15 KiB
Crusader Decompilation Mid-Project Plan
Purpose
This file is the live mid-project tracker for the Crusader decompilation effort.
Keep it focused on:
- current verified state,
- active blockers,
- next resume work,
- and the remaining path to a reasonably complete decompilation.
Detailed completed analysis belongs in the files under docs/, not in this plan.
Progress Snapshot
Latest verified batch: docs/combat-dat.md now closes the shipped combat-tactic data file as a documentation target instead of leaving it as a scratch-note reference. Current best read is that all local Remorse/Regret variants share one identical 14-record COMBAT.DAT, the live NE database now already has the right tactic/process field anchors (combatDatTacticPtr, combatDatTacticCurOffset, combatDatBlockNo, tacticNo) plus setup helpers, and the shipped opcode subset is now decoded into a full human-readable tactic catalog using direct binary parsing plus the ScummVM Crusader attack-process interpreter as a reference model.
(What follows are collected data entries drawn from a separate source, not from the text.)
-- ==== Sys2Proof/Laws/State.lean ====
section
/-!
SUPPORT. One lemma per field per update: what the register writes and the writes of a tile or a core leave as it was.
-/

namespace Sys2Proof.Machine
- Overall useful decompilation progress: about 58%
- Reasonable uncertainty band: about 55% to 63%
- Top 100 far-call target coverage: about 86%
- Segment spread with meaningful analysis: about 34% to 40%
- Tooling maturity for continued work: about 83%
Why The Estimate Moved
- The NE
CRUSADER.EXEdatabase now has materially more named functions, better caller-role coverage, and broader comment-backed provenance than when this tracker was first drafted. - The startup/display lane is no longer a top active section. Its outer ownership and control flow are stable enough that it should stay closed unless new caller evidence changes the model.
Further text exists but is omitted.